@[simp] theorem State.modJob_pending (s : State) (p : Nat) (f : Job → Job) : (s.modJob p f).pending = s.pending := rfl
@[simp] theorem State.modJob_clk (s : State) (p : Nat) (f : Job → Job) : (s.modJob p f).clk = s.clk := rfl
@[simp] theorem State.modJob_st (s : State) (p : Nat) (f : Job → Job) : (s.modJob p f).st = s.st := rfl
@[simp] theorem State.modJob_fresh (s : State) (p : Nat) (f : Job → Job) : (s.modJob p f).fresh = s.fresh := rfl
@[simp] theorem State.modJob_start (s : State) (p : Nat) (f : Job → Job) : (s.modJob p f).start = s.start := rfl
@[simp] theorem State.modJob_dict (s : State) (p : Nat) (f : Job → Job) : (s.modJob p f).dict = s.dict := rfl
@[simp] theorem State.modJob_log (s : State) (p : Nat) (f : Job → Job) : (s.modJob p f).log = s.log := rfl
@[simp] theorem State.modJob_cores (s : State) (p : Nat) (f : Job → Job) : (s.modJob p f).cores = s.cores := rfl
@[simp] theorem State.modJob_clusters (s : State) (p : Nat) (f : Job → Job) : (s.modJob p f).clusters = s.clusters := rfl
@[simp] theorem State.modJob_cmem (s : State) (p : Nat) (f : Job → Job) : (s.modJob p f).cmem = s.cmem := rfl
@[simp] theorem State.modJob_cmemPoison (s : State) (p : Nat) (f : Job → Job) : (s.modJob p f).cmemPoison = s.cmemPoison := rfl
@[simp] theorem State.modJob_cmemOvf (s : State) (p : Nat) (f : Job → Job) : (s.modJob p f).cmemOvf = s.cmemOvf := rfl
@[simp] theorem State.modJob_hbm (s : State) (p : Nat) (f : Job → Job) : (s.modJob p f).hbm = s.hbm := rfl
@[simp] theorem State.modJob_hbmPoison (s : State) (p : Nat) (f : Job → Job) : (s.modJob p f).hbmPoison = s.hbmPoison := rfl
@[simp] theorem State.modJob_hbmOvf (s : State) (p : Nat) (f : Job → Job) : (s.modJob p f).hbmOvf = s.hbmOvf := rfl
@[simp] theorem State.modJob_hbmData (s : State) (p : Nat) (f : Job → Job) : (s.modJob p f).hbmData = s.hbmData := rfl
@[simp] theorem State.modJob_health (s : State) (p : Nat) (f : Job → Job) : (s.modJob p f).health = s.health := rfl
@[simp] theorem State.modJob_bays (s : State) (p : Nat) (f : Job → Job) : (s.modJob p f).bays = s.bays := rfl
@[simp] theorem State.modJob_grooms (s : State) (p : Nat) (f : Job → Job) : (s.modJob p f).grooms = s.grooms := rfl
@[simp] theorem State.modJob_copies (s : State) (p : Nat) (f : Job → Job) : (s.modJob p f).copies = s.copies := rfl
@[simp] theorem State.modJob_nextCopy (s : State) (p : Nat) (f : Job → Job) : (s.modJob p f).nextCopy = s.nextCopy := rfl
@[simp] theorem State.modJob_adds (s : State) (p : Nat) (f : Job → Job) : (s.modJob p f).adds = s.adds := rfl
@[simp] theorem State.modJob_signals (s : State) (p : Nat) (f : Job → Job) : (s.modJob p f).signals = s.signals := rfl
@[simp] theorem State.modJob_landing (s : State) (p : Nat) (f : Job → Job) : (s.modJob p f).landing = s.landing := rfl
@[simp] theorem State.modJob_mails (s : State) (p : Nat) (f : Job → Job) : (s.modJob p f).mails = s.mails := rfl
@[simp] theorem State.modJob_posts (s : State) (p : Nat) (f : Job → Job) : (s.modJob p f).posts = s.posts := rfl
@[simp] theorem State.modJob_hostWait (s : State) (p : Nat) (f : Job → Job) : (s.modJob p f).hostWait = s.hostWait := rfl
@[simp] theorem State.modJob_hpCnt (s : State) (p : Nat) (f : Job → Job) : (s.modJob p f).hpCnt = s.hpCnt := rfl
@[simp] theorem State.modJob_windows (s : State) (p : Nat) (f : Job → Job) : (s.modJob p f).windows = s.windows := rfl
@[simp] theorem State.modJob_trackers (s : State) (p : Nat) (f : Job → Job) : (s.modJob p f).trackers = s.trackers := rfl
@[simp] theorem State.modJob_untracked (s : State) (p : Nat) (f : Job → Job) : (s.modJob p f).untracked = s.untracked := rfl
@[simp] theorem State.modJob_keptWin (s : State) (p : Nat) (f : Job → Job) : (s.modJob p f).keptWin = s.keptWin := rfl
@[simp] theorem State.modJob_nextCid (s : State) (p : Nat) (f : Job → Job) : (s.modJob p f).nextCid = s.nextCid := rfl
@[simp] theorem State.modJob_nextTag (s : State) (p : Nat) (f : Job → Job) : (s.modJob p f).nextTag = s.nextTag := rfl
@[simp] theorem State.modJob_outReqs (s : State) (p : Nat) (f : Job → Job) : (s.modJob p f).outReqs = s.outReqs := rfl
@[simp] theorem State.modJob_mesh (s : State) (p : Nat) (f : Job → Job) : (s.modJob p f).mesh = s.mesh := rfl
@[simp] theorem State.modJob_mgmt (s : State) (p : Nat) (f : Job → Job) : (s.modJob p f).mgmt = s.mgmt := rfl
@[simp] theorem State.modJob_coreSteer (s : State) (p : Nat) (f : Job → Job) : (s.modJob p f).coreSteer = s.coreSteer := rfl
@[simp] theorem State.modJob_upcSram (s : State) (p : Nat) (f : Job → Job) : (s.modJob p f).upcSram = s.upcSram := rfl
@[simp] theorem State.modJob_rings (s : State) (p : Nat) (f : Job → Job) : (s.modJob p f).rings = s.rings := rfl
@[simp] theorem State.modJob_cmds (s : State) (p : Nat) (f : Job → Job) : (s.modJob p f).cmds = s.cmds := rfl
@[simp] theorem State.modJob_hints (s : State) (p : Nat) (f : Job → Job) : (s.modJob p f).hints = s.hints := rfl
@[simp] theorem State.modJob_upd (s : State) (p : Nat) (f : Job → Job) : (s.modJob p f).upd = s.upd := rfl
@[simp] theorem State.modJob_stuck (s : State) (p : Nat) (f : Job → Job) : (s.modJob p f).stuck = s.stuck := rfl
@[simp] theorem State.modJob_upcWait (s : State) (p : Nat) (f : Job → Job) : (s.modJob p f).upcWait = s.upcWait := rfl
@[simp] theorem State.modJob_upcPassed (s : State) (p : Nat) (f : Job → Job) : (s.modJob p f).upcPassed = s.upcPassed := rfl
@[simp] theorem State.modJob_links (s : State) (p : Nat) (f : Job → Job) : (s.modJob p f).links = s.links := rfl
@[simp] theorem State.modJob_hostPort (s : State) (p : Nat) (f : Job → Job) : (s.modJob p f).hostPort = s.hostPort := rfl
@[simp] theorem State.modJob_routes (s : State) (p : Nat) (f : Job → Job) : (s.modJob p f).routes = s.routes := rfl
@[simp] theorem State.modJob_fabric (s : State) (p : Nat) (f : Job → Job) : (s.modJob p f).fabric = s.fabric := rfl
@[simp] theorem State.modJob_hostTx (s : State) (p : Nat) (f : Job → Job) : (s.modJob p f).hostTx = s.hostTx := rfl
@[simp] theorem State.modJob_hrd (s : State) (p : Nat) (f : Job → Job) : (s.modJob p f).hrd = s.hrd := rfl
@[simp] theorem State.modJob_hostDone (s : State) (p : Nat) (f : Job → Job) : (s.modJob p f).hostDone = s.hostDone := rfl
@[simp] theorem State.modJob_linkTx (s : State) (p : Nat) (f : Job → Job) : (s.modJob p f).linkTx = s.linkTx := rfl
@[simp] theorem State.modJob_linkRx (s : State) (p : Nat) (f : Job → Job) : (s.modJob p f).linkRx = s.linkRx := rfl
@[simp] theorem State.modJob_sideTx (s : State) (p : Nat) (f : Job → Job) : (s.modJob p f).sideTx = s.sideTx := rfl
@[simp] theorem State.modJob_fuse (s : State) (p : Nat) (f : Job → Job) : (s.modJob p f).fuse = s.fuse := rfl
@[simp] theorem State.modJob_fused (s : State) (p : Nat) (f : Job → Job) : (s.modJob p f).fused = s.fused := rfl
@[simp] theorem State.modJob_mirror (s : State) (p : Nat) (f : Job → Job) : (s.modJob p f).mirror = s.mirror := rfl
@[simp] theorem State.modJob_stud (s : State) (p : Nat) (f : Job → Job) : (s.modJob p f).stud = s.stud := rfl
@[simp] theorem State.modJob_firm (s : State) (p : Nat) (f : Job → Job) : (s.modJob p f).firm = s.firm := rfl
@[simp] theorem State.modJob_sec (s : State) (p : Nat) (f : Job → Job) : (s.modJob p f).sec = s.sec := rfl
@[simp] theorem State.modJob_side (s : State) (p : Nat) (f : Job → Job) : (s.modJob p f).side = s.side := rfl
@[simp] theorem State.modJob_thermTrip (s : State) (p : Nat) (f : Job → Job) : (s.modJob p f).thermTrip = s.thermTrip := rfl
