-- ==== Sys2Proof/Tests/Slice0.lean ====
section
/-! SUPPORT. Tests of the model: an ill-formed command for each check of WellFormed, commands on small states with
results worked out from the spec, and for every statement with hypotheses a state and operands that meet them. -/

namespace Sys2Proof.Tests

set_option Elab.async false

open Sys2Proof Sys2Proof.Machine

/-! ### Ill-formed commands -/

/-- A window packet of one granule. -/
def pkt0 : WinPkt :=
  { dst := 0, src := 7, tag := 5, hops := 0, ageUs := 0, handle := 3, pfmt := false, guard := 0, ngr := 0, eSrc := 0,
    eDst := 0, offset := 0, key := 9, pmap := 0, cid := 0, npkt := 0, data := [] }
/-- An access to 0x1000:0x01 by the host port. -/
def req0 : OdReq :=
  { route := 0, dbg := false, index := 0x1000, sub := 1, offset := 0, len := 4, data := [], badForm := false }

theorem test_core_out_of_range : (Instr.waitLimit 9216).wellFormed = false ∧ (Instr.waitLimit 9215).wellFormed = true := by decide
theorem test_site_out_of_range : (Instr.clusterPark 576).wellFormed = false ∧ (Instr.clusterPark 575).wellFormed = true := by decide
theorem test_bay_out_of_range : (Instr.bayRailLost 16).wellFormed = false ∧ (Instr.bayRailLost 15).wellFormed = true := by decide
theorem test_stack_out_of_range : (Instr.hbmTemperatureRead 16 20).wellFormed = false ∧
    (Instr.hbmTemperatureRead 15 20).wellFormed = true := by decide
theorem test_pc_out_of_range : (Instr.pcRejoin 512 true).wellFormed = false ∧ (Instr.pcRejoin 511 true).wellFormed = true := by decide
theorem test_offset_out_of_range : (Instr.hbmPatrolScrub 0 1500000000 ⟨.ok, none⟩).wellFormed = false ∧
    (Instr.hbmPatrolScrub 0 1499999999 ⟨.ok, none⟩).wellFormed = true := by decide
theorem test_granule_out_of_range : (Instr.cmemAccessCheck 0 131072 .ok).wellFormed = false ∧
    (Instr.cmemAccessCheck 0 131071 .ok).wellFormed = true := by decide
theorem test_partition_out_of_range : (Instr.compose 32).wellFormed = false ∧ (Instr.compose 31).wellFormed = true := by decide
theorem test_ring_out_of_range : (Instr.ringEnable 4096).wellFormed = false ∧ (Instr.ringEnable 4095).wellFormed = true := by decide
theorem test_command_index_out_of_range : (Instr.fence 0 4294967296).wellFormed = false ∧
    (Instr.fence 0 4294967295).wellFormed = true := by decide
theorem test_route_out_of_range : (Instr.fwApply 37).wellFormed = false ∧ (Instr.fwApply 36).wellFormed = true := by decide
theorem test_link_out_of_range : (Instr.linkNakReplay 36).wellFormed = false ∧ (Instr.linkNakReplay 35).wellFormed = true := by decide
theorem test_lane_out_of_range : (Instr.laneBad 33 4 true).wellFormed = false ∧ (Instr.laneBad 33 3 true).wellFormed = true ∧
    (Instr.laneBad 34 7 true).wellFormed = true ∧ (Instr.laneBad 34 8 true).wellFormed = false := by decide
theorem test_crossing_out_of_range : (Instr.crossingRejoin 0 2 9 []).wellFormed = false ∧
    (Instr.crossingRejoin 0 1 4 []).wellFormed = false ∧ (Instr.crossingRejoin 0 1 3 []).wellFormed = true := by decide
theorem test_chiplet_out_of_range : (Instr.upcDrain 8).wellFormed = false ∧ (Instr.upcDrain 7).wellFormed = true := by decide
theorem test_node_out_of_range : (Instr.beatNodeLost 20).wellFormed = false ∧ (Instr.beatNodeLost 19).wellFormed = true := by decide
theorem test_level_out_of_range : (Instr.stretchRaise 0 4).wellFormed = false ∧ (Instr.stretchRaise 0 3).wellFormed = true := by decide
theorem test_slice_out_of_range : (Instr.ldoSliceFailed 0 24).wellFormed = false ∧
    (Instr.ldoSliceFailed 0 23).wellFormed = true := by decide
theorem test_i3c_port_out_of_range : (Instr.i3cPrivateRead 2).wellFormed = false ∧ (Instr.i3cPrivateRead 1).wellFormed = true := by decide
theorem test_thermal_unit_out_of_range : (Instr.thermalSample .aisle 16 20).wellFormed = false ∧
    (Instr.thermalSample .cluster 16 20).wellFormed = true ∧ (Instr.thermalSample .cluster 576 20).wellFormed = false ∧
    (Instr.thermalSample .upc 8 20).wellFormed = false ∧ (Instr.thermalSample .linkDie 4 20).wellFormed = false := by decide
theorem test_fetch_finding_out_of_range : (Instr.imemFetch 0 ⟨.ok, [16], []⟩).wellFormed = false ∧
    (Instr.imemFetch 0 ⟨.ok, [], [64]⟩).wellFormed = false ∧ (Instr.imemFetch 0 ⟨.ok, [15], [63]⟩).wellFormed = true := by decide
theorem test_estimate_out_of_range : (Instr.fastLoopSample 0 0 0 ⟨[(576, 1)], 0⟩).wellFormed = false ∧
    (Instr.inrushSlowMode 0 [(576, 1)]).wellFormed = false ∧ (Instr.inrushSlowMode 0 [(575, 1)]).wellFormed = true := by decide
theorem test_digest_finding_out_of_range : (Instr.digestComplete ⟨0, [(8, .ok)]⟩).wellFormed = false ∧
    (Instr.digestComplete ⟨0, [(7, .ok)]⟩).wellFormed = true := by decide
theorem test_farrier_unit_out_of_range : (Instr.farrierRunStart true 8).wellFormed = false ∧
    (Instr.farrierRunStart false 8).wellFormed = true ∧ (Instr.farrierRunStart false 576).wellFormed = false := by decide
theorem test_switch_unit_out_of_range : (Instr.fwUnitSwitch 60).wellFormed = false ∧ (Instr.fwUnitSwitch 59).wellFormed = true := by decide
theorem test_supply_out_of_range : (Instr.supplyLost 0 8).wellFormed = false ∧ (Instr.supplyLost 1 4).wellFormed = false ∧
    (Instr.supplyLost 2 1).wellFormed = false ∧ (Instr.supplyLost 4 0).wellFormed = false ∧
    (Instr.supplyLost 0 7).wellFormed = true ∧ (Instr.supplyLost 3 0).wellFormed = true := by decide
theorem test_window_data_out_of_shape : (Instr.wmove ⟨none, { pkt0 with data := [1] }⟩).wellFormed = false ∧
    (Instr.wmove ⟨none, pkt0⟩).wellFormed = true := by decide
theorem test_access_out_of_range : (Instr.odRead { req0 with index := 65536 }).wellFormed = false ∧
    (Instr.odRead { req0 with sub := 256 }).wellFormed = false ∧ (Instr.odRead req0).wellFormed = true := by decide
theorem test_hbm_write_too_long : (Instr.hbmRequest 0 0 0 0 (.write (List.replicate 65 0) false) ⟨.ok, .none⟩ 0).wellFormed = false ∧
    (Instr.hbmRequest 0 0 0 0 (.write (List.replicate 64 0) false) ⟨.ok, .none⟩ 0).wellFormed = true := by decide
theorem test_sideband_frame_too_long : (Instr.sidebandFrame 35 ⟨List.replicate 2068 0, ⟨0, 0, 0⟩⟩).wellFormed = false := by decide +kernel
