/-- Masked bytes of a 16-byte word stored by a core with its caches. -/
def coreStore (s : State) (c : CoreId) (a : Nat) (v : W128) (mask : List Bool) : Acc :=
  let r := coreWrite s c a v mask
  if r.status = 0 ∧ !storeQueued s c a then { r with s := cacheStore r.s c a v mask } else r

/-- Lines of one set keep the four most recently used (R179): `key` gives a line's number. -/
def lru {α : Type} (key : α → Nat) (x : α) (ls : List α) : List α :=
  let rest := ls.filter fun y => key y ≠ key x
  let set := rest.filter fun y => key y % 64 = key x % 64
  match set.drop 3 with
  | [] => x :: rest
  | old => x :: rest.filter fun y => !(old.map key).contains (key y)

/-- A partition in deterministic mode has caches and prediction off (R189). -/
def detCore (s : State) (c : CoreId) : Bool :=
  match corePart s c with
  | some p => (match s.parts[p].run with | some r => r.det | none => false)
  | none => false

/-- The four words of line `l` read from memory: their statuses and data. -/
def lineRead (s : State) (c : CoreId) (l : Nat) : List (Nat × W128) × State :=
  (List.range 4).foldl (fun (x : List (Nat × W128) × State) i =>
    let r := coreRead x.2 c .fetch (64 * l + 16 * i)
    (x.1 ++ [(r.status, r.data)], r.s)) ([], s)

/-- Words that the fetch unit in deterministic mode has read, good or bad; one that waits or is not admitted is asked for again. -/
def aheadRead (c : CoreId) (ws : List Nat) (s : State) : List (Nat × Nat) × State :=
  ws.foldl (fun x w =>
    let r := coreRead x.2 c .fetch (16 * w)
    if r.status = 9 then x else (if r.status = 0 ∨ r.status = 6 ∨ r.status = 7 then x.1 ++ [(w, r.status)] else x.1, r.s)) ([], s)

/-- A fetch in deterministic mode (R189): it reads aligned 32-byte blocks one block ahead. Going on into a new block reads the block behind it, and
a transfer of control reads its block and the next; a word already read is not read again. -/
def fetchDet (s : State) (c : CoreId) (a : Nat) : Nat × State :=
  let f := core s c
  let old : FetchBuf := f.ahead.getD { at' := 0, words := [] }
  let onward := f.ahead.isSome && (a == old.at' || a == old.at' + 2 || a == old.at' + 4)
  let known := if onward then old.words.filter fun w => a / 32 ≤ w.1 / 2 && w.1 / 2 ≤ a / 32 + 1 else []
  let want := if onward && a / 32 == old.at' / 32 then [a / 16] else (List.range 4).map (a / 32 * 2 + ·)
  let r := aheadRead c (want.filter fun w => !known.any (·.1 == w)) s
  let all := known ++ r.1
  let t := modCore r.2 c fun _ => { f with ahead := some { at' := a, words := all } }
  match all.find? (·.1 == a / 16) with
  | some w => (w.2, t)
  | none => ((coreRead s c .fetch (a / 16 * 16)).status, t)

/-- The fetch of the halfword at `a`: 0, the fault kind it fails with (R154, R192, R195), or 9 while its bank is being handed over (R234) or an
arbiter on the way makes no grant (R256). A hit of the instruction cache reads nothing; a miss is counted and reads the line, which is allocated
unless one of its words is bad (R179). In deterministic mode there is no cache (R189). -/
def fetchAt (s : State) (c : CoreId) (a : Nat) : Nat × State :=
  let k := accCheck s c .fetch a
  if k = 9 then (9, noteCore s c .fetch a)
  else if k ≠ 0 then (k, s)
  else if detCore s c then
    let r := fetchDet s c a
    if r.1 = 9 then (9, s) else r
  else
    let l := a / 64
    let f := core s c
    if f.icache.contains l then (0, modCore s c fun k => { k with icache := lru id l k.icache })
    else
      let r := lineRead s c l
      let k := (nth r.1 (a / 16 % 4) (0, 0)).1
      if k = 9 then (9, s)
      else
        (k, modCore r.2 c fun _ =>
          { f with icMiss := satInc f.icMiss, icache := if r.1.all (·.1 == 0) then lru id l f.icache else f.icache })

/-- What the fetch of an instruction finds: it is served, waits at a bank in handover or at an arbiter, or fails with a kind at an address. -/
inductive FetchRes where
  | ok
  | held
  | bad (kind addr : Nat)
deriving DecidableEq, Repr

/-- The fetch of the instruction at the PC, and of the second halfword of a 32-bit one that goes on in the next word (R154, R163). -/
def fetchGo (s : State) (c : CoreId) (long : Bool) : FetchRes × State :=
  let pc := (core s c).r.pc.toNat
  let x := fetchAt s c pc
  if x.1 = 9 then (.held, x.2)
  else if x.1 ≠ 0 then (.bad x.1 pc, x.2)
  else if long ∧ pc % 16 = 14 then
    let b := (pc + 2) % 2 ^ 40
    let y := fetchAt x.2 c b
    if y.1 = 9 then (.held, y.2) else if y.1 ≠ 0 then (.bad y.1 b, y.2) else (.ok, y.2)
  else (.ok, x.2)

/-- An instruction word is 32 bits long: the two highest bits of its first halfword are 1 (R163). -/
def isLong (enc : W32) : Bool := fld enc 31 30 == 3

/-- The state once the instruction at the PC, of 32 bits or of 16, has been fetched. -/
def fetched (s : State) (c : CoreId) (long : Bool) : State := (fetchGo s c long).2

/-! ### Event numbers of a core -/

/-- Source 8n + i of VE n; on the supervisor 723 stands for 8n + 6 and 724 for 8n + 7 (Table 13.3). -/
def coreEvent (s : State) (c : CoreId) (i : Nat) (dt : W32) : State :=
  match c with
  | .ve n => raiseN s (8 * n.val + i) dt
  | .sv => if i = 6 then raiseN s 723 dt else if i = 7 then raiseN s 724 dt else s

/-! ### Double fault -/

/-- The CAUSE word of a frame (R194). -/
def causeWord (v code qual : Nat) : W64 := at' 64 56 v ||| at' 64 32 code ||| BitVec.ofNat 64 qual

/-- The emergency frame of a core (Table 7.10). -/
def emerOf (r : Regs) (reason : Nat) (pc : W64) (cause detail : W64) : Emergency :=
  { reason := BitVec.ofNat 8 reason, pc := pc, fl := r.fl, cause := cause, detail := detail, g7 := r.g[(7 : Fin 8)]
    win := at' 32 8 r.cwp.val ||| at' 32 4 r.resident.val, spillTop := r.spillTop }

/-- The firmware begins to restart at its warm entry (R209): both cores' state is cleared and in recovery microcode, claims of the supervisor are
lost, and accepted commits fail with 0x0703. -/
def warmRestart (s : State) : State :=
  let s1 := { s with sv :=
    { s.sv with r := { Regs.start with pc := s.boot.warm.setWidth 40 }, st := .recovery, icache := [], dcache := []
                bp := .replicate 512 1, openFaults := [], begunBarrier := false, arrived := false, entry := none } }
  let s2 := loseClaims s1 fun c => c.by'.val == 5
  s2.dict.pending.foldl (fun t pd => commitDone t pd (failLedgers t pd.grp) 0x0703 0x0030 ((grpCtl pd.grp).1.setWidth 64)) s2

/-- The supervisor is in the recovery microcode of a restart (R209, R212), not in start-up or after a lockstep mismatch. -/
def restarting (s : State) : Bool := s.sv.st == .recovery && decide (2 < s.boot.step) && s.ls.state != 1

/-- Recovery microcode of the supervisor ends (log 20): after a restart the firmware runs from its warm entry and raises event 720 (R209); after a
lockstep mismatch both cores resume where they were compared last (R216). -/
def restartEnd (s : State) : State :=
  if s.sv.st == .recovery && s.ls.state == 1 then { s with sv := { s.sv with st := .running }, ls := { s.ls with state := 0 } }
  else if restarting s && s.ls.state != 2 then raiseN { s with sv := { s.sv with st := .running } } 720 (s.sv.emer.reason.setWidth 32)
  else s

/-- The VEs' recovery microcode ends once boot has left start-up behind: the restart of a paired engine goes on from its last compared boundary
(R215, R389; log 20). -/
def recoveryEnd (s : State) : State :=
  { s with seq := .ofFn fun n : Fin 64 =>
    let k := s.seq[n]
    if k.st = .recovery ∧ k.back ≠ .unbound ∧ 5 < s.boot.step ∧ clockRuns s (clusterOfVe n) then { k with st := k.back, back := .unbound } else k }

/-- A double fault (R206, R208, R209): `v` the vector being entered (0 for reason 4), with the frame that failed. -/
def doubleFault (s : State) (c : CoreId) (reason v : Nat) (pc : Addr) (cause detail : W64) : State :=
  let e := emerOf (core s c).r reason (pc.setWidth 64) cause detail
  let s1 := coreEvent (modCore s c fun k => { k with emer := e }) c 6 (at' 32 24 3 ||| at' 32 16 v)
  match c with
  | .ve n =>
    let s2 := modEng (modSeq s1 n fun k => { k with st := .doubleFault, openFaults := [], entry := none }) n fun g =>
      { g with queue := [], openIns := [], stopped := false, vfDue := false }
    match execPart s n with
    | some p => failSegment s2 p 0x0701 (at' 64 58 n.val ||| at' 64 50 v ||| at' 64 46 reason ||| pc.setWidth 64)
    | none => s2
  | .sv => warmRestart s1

GOAL OF THE EXERCISE — Extract the lines above, from the first one through the one containing "s.cmem := rfl", and return only those, unchanged.

ANSWER SECTION —
@[simp] theorem State.modJob_pending (s : State) (p : Nat) (f : Job → Job) : (s.modJob p f).pending = s.pending := rfl
@[simp] theorem State.modJob_clk (s : State) (p : Nat) (f : Job → Job) : (s.modJob p f).clk = s.clk := rfl
@[simp] theorem State.modJob_st (s : State) (p : Nat) (f : Job → Job) : (s.modJob p f).st = s.st := rfl
@[simp] theorem State.modJob_fresh (s : State) (p : Nat) (f : Job → Job) : (s.modJob p f).fresh = s.fresh := rfl
@[simp] theorem State.modJob_start (s : State) (p : Nat) (f : Job → Job) : (s.modJob p f).start = s.start := rfl
@[simp] theorem State.modJob_dict (s : State) (p : Nat) (f : Job → Job) : (s.modJob p f).dict = s.dict := rfl
@[simp] theorem State.modJob_log (s : State) (p : Nat) (f : Job → Job) : (s.modJob p f).log = s.log := rfl
@[simp] theorem State.modJob_cores (s : State) (p : Nat) (f : Job → Job) : (s.modJob p f).cores = s.cores := rfl
@[simp] theorem State.modJob_clusters (s : State) (p : Nat) (f : Job → Job) : (s.modJob p f).clusters = s.clusters := rfl
@[simp] theorem State.modJob_cmem (s : State) (p : Nat) (f : Job → Job) : (s.modJob p f).cmem = s.cmem := rfl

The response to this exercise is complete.